⟨

-- ==== Sys2Proof/Machine/Sorter.lean ====
section
/-! DEFINITION. The Task Sorter and the stack dot units (spec/08_task_sorter_and_postmarks.md R148–R159, spec/09_engines.md
R178), invalidations and retries (spec/05 R109, R112). -/

namespace Sys2Proof.Machine

/-! ### Acceptance (R150, R152) -/

/-- A docket image at a slot; KIND 4 takes ENTRY and GEOM from the context's registration (R67, R150). -/
def State.parseDocket (s : State) (part : Nat) (h : Hole) (hole : Nat) (x : Nat) : Docket :=
  let b := fld x 0 1
  let kind := b % 8
  let reg := (s.ctx part h.ctx).reg
  let args : BitVec 128 := BitVec.ofNat 128 (fld x 0x30 16)
  { hole := hole, index := h.acc, addr := slotAddr h h.acc, part := part, ctx := h.ctx, subctx := h.ctx, kind := kind, prio := b / 8 % 4
    subv := b / 32 % 2 == 1, pre := b / 64 % 2 == 1, autoseal := b / 128 == 1
    entry := if kind = 4 then (reg.map (·.entry)).getD 0 else BitVec.ofNat 64 (fld x 8 8)
    geom := if kind = 4 then (reg.map (·.geom)).getD 0 else BitVec.ofNat 64 (fld x 0x10 8)
    subhdr := BitVec.ofNat 64 (fld x 0x18 8), outhdr := BitVec.ofNat 64 (fld x 0x20 8), args := args, state := 1, code := 0
    seen := 0, last := none, lastFinal := false, runs := 0, stopping := false
    parcel := if kind = 4 then reg.bind fun g =>
        let slot := (bf args 0 64 - g.slots.toNat) / 64
        (g.grants.find? fun y => decide (y.2.1 ≤ slot ∧ slot < y.2.1 + y.2.2)).map fun y => (y.1, slot)
      else none }

/-- Item 1 of R152. -/
def docketBad (x : Nat) : Bool :=
  let kind := fld x 0 1 % 8
  let geom : BitVec 64 := BitVec.ofNat 64 (fld x 0x10 8)
  decide (5 ≤ kind) || fld x 3 1 != 0 || (if kind = 0 then !geomOk geom else geom != 0) ||
    (fld x 0 1 / 32 % 2 == 1 && (fld x 0x18 8 == 0 || fld x 0x18 8 % 64 != 0))

/-- The clusters of a die. -/
def dieClusters (die : Nat) : List Nat := (List.range 6).map (· + 6 * die)

/-- Item 2 of R152 for a wave task or parcel handler. -/
def State.docketFits (s : State) (d : Docket) : Bool :=
  let g := d.geom
  (d.kind != 0 && d.kind != 4) ||
    s.couldFit ⟨d.part, bf g 0 3 + 1, bf g 3 4 + 1, bf g 7 5, bf g 12 11, bf g 23 10⟩ (dieClusters (d.hole / 64))

/-- Enter a docket in its first state (R151, R152). -/
def State.enter (s0 : State) (k : Nat) (d : Docket) : State :=
  let s := if d.subv then s0.walkHdr d.hdr else s0
  let owed := !d.subv || (match s.readHdr d.hdr with
    | some h => fireOwed d h
    | none => false)
  s.putDocket k { d with state := if s.docketDep d ≠ 0 then 1 else if owed then 2 else 4 }

/-- Abandon a docket at its check; it has no subscription to leave. -/
def State.rejectDocket (s : State) (k : Nat) (d : Docket) (code : Nat) : State :=
  (s.putDocket k { d with subv := false }).finishDocket k 6 code

/-- A slot could not be accepted (R152): ERR bit 2, and it waits. -/
def State.slotWaits (s : State) (hole : Nat) : State :=
  s.putHole hole { s.hole hole with err := (s.hole hole).err ||| 4, waits := true, again := false }

/-- Accept the next slot of a pigeonhole, or leave it waiting (R152). -/
def State.acceptNext (s : State) (hole : Nat) : State :=
  let h := s.hole hole
  match s.holeOwner hole with
  | none => s
  | some part =>
    if h.log = 0 || h.err.getLsbD 0 || h.acc = h.tail then s
    else
      let a := slotAddr h h.acc
      match s.readAddr part h.ctx a 64 with
      | (none, s1) => s1.slotWaits hole
      | (some bs, s1) =>
        match s1.wroteAddr part h.ctx (a + 1) [1, 0] with
        | (false, s2) => s2.slotWaits hole
        | (true, s2) =>
          let x := leNat bs
          let from_ := (h.origin.find? fun y => y.1 == h.acc.toNat).map (·.2)
          let d := { s2.parseDocket part h hole x with launch := from_ }
          let k := docketKey hole h.acc
          let s3 := s2.putHole hole { h with
            acc := h.acc + 1, waits := false, again := false, origin := h.origin.filter fun y => y.1 != h.acc.toNat }
          if docketBad x then (s3.putHole hole { s3.hole hole with err := (s3.hole hole).err ||| 2 }).rejectDocket k d 2
          else if !s3.docketFits d then s3.rejectDocket k d 3
          else if d.subv then
            let s3 := s3.walkHdr d.hdr
            match s3.subscribe part h.ctx d.addr d.subhdr with
            | none => s3.rejectDocket k d 4
            | some s4 => s4.enter k d
          else s3.enter k d

/-- DOCKET_ACCEPT (R152): the next slot, unless it waits. -/
def execDocketAccept (hole : Nat) (s : State) : Out := .next (if (s.hole hole).waits then s else s.acceptNext hole)
/-- DOCKET_SLOT_RETRY (R152): a slot that could not be accepted is tried again. -/
def execDocketSlotRetry (hole : Nat) (s : State) : Out := .next (if (s.hole hole).waits then s.acceptNext hole else s)

/-! ### Issue (R151, R153, R154) -/

/-- A valid stack-dot command (R178). -/
def sduOk (x : Nat) : Bool :=
  let w := fld x 1 1 % 16
  let v := fld x 1 1 / 16
  fld x 0 1 / 8 == 0 && (w == 8 || w == 9 || w == 12 || w == 13 || w == 14) && (v == 8 || v == 9 || v == 10) && fld x 2 2 == 0 &&
  decide (1 ≤ fld x 4 4 ∧ fld x 4 4 ≤ 2 ^ 20) && fld x 8 4 % 16 == 0 && decide (16 ≤ fld x 8 4 ∧ fld x 8 4 ≤ 65536) &&
  fld x 0x0C 4 == 0 && fld x 0x10 8 % 65536 == 0 && fld x 0x30 16 == 0

/-- The stack a stack-dot docket's command names: that of the command a run has read, else of the one in memory. -/
def State.sduStack (s : State) (d : Docket) : Option Nat :=
  match d.cmd with
  | some x => some (bf x 0 3)
  | none => (s.readVA d.part d.ctx 2 d.entry.toNat 1).1.map fun bs => leNat bs % 8

/-- What a stack-dot run reads at its start (R178): its command, and the vector of a valid one or the cause that keeps it from being
read. -/
def State.sduRead (s : State) (d : Docket) : Docket × State :=
  match s.readVA d.part d.ctx 2 d.entry.toNat 64 with
  | (none, s1) => (d, s1)
  | (some bs, s1) =>
    let x := leNat bs
    let n := fld x 8 4 * tyBytes (fld x 1 1 / 16)
    let d1 := { d with cmd := some (BitVec.ofNat 512 x) }
    if !sduOk x then (d1, s1)
    else
      match s1.readVA d.part d.ctx 8 (fld x 0x18 8) n with
      | (some vb, s2) => ({ d1 with vec := vb }, s2)
      | (none, s2) => ({ d1 with vecBad := s1.rangeCause d.part d.ctx (fld x 0x18 8) n .rd }, s2)

/-- Whether an engine can take a docket now: a place for its gang; the Loom, the stack dot unit or the Selvedge free. -/
def State.canTake (s : State) (die engine : Nat) (k : Nat) (d : Docket) : Bool :=
  (s.ctx d.part d.ctx).swapst == 0 && s.partEn d.part && (s.part d.part).pst == 1 && !s.mgmt.needsReset &&
  match d.kind with
  | 0 | 4 =>
    let g := d.geom
    let q : GReq := ⟨d.part, bf g 0 3 + 1, bf g 3 4 + 1, bf g 7 5, bf g 12 11, bf g 23 10⟩
    s.backed q && (s.findPlace q (dieClusters die)).isSome && !(s.gangs.any fun x => x.2.src == .docket k)
  | 1 => decide (engine / 48 = die) && s.mgmt.liveCore engine && decide (engine / 8 < s.mgmt.awake) && (s.core engine).loom.isEmpty
  | 2 => decide (engine < 8) && ((s.sduStack d).getD engine == engine) &&
    !(s.dockets.any fun x => x.2.kind == 2 && x.2.state == 3 && (s.sduStack x.2).getD engine == engine)
  | _ => decide ((s.selv.jobs.filter fun x => x.2.running).length < Config.jobs)

/-- The engine class of a kind: parcel handlers are wave tasks. -/
def engineClass (kind : Nat) : Nat := if kind = 4 then 0 else kind

/-- Distance from the pigeonhole after the last one issued from at a priority. -/
def State.turnOf (s : State) (die : Nat) (d : Docket) : Nat :=
  match FMap.get? s.lastHole (4 * die + d.prio) with
  | none => d.hole % 64
  | some h => (d.hole % 64 + 63 - h % 64) % 64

⟩

* [What this task involves] Please reproduce the lines from the line with "s1) => s1.slotWaits hole" to the line with "let from_ := (h.origin.find?", both ends included, exactly as they appear above.

* [Output for this exercise]
      | (none, s1) => s1.slotWaits hole
      | (some bs, s1) =>
        match s1.wroteAddr part h.ctx (a + 1) [1, 0] with
        | (false, s2) => s2.slotWaits hole
        | (true, s2) =>
          let x := leNat bs
          let from_ := (h.origin.find? fun y => y.1 == h.acc.toNat).map (·.2)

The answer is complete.